Search the entries below for "exhausted" and copy each matching line.

Records for this exercise:
_____

-- ==== Sys2Proof/Laws/State.lean ====
section
/-! SUPPORT. What each update of State leaves: one lemma for each update and field, true by definition, and the reads
of the record an update has changed. -/

namespace Sys2Proof.Machine

/-! ## modBay -/

section

variable (s : State) (b : Bay) (f : BayRecord → BayRecord)

@[simp] theorem modBay_phase : (s.modBay b f).phase = s.phase := rfl
@[simp] theorem modBay_now : (s.modBay b f).now = s.now := rfl
@[simp] theorem modBay_timeTag : (s.modBay b f).timeTag = s.timeTag := rfl
@[simp] theorem modBay_nextSerial : (s.modBay b f).nextSerial = s.nextSerial := rfl
@[simp] theorem modBay_exhausted : (s.modBay b f).exhausted = s.exhausted := rfl
@[simp] theorem modBay_access : (s.modBay b f).access = s.access := rfl
@[simp] theorem modBay_pool : (s.modBay b f).pool = s.pool := rfl
@[simp] theorem modBay_services : (s.modBay b f).services = s.services := rfl
@[simp] theorem modBay_plan : (s.modBay b f).plan = s.plan := rfl
@[simp] theorem modBay_drives : (s.modBay b f).drives = s.drives := rfl
@[simp] theorem modBay_ports : (s.modBay b f).ports = s.ports := rfl
@[simp] theorem modBay_presences : (s.modBay b f).presences = s.presences := rfl
@[simp] theorem modBay_journal : (s.modBay b f).journal = s.journal := rfl
@[simp] theorem modBay_portStats : (s.modBay b f).portStats = s.portStats := rfl
@[simp] theorem modBay_bayStats : (s.modBay b f).bayStats = s.bayStats := rfl
@[simp] theorem modBay_raised : (s.modBay b f).raised = s.raised := rfl
@[simp] theorem modBay_enabled : (s.modBay b f).enabled = s.enabled := rfl
@[simp] theorem modBay_alert : (s.modBay b f).alert = s.alert := rfl
@[simp] theorem modBay_softReset : (s.modBay b f).softReset = s.softReset := rfl
@[simp] theorem modBay_pending : (s.modBay b f).pending = s.pending := rfl

end

/-! ## modService -/

section

variable (s : State) (b : Bay) (f : Service → Service)

@[simp] theorem modService_phase : (s.modService b f).phase = s.phase := rfl
@[simp] theorem modService_now : (s.modService b f).now = s.now := rfl
@[simp] theorem modService_timeTag : (s.modService b f).timeTag = s.timeTag := rfl
@[simp] theorem modService_bays : (s.modService b f).bays = s.bays := rfl
@[simp] theorem modService_nextSerial : (s.modService b f).nextSerial = s.nextSerial := rfl
@[simp] theorem modService_exhausted : (s.modService b f).exhausted = s.exhausted := rfl
@[simp] theorem modService_access : (s.modService b f).access = s.access := rfl
@[simp] theorem modService_pool : (s.modService b f).pool = s.pool := rfl
@[simp] theorem modService_plan : (s.modService b f).plan = s.plan := rfl
@[simp] theorem modService_drives : (s.modService b f).drives = s.drives := rfl
@[simp] theorem modService_ports : (s.modService b f).ports = s.ports := rfl
@[simp] theorem modService_presences : (s.modService b f).presences = s.presences := rfl
@[simp] theorem modService_journal : (s.modService b f).journal = s.journal := rfl
@[simp] theorem modService_portStats : (s.modService b f).portStats = s.portStats := rfl
@[simp] theorem modService_bayStats : (s.modService b f).bayStats = s.bayStats := rfl
@[simp] theorem modService_raised : (s.modService b f).raised = s.raised := rfl
@[simp] theorem modService_enabled : (s.modService b f).enabled = s.enabled := rfl
@[simp] theorem modService_alert : (s.modService b f).alert = s.alert := rfl
@[simp] theorem modService_softReset : (s.modService b f).softReset = s.softReset := rfl
@[simp] theorem modService_pending : (s.modService b f).pending = s.pending := rfl

end

/-! ## modDrive -/

section

variable (s : State) (b : Bay) (f : DriveEngine → DriveEngine)

@[simp] theorem modDrive_phase : (s.modDrive b f).phase = s.phase := rfl
@[simp] theorem modDrive_now : (s.modDrive b f).now = s.now := rfl
@[simp] theorem modDrive_timeTag : (s.modDrive b f).timeTag = s.timeTag := rfl
@[simp] theorem modDrive_bays : (s.modDrive b f).bays = s.bays := rfl
@[simp] theorem modDrive_nextSerial : (s.modDrive b f).nextSerial = s.nextSerial := rfl
@[simp] theorem modDrive_exhausted : (s.modDrive b f).exhausted = s.exhausted := rfl
@[simp] theorem modDrive_access : (s.modDrive b f).access = s.access := rfl
@[simp] theorem modDrive_pool : (s.modDrive b f).pool = s.pool := rfl
@[simp] theorem modDrive_services : (s.modDrive b f).services = s.services := rfl
@[simp] theorem modDrive_plan : (s.modDrive b f).plan = s.plan := rfl
@[simp] theorem modDrive_ports : (s.modDrive b f).ports = s.ports := rfl
@[simp] theorem modDrive_presences : (s.modDrive b f).presences = s.presences := rfl
@[simp] theorem modDrive_journal : (s.modDrive b f).journal = s.journal := rfl
@[simp] theorem modDrive_portStats : (s.modDrive b f).portStats = s.portStats := rfl
@[simp] theorem modDrive_bayStats : (s.modDrive b f).bayStats = s.bayStats := rfl
@[simp] theorem modDrive_raised : (s.modDrive b f).raised = s.raised := rfl
@[simp] theorem modDrive_enabled : (s.modDrive b f).enabled = s.enabled := rfl
@[simp] theorem modDrive_alert : (s.modDrive b f).alert = s.alert := rfl
@[simp] theorem modDrive_softReset : (s.modDrive b f).softReset = s.softReset := rfl
@[simp] theorem modDrive_pending : (s.modDrive b f).pending = s.pending := rfl

end

/-! ## modPort -/

section

variable (s : State) (p : Port) (f : NodePort → NodePort)

@[simp] theorem modPort_phase : (s.modPort p f).phase = s.phase := rfl
@[simp] theorem modPort_now : (s.modPort p f).now = s.now := rfl
@[simp] theorem modPort_timeTag : (s.modPort p f).timeTag = s.timeTag := rfl
@[simp] theorem modPort_bays : (s.modPort p f).bays = s.bays := rfl
@[simp] theorem modPort_nextSerial : (s.modPort p f).nextSerial = s.nextSerial := rfl
@[simp] theorem modPort_exhausted : (s.modPort p f).exhausted = s.exhausted := rfl
@[simp] theorem modPort_access : (s.modPort p f).access = s.access := rfl
@[simp] theorem modPort_pool : (s.modPort p f).pool = s.pool := rfl
@[simp] theorem modPort_services : (s.modPort p f).services = s.services := rfl
@[simp] theorem modPort_plan : (s.modPort p f).plan = s.plan := rfl
@[simp] theorem modPort_drives : (s.modPort p f).drives = s.drives := rfl
@[simp] theorem modPort_presences : (s.modPort p f).presences = s.presences := rfl
@[simp] theorem modPort_journal : (s.modPort p f).journal = s.journal := rfl
@[simp] theorem modPort_portStats : (s.modPort p f).portStats = s.portStats := rfl
@[simp] theorem modPort_bayStats : (s.modPort p f).bayStats = s.bayStats := rfl
@[simp] theorem modPort_raised : (s.modPort p f).raised = s.raised := rfl
@[simp] theorem modPort_enabled : (s.modPort p f).enabled = s.enabled := rfl
@[simp] theorem modPort_alert : (s.modPort p f).alert = s.alert := rfl
@[simp] theorem modPort_softReset : (s.modPort p f).softReset = s.softReset := rfl
@[simp] theorem modPort_pending : (s.modPort p f).pending = s.pending := rfl

end

/-! ## modPresence -/

section

variable (s : State) (p : Port) (f : Presence → Presence)

@[simp] theorem modPresence_phase : (s.modPresence p f).phase = s.phase := rfl
@[simp] theorem modPresence_now : (s.modPresence p f).now = s.now := rfl
@[simp] theorem modPresence_timeTag : (s.modPresence p f).timeTag = s.timeTag := rfl
@[simp] theorem modPresence_bays : (s.modPresence p f).bays = s.bays := rfl
@[simp] theorem modPresence_nextSerial : (s.modPresence p f).nextSerial = s.nextSerial := rfl
@[simp] theorem modPresence_exhausted : (s.modPresence p f).exhausted = s.exhausted := rfl
@[simp] theorem modPresence_access : (s.modPresence p f).access = s.access := rfl
@[simp] theorem modPresence_pool : (s.modPresence p f).pool = s.pool := rfl
@[simp] theorem modPresence_services : (s.modPresence p f).services = s.services := rfl
@[simp] theorem modPresence_plan : (s.modPresence p f).plan = s.plan := rfl
@[simp] theorem modPresence_drives : (s.modPresence p f).drives = s.drives := rfl
@[simp] theorem modPresence_ports : (s.modPresence p f).ports = s.ports := rfl
@[simp] theorem modPresence_journal : (s.modPresence p f).journal = s.journal := rfl
@[simp] theorem modPresence_portStats : (s.modPresence p f).portStats = s.portStats := rfl
@[simp] theorem modPresence_bayStats : (s.modPresence p f).bayStats = s.bayStats := rfl
@[simp] theorem modPresence_raised : (s.modPresence p f).raised = s.raised := rfl
@[simp] theorem modPresence_enabled : (s.modPresence p f).enabled = s.enabled := rfl
@[simp] theorem modPresence_alert : (s.modPresence p f).alert = s.alert := rfl
@[simp] theorem modPresence_softReset : (s.modPresence p f).softReset = s.softReset := rfl
@[simp] theorem modPresence_pending : (s.modPresence p f).pending = s.pending := rfl

end

/-! ## modPortStats -/

section

variable (s : State) (p : Port) (f : PortStats → PortStats)

@[simp] theorem modPortStats_phase : (s.modPortStats p f).phase = s.phase := rfl
@[simp] theorem modPortStats_now : (s.modPortStats p f).now = s.now := rfl
@[simp] theorem modPortStats_timeTag : (s.modPortStats p f).timeTag = s.timeTag := rfl
@[simp] theorem modPortStats_bays : (s.modPortStats p f).bays = s.bays := rfl
@[simp] theorem modPortStats_nextSerial : (s.modPortStats p f).nextSerial = s.nextSerial := rfl
@[simp] theorem modPortStats_exhausted : (s.modPortStats p f).exhausted = s.exhausted := rfl
@[simp] theorem modPortStats_access : (s.modPortStats p f).access = s.access := rfl
@[simp] theorem modPortStats_pool : (s.modPortStats p f).pool = s.pool := rfl
@[simp] theorem modPortStats_services : (s.modPortStats p f).services = s.services := rfl
@[simp] theorem modPortStats_plan : (s.modPortStats p f).plan = s.plan := rfl
@[simp] theorem modPortStats_drives : (s.modPortStats p f).drives = s.drives := rfl
@[simp] theorem modPortStats_ports : (s.modPortStats p f).ports = s.ports := rfl
@[simp] theorem modPortStats_presences : (s.modPortStats p f).presences = s.presences := rfl
@[simp] theorem modPortStats_journal : (s.modPortStats p f).journal = s.journal := rfl
@[simp] theorem modPortStats_bayStats : (s.modPortStats p f).bayStats = s.bayStats := rfl
@[simp] theorem modPortStats_raised : (s.modPortStats p f).raised = s.raised := rfl
@[simp] theorem modPortStats_enabled : (s.modPortStats p f).enabled = s.enabled := rfl
@[simp] theorem modPortStats_alert : (s.modPortStats p f).alert = s.alert := rfl
@[simp] theorem modPortStats_softReset : (s.modPortStats p f).softReset = s.softReset := rfl
@[simp] theorem modPortStats_pending : (s.modPortStats p f).pending = s.pending := rfl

_____

Expected answer:
@[simp] theorem modBay_exhausted : (s.modBay b f).exhausted = s.exhausted := rfl
@[simp] theorem modService_exhausted : (s.modService b f).exhausted = s.exhausted := rfl
@[simp] theorem modDrive_exhausted : (s.modDrive b f).exhausted = s.exhausted := rfl
@[simp] theorem modPort_exhausted : (s.modPort p f).exhausted = s.exhausted := rfl
@[simp] theorem modPresence_exhausted : (s.modPresence p f).exhausted = s.exhausted := rfl
@[simp] theorem modPortStats_exhausted : (s.modPortStats p f).exhausted = s.exhausted := rfl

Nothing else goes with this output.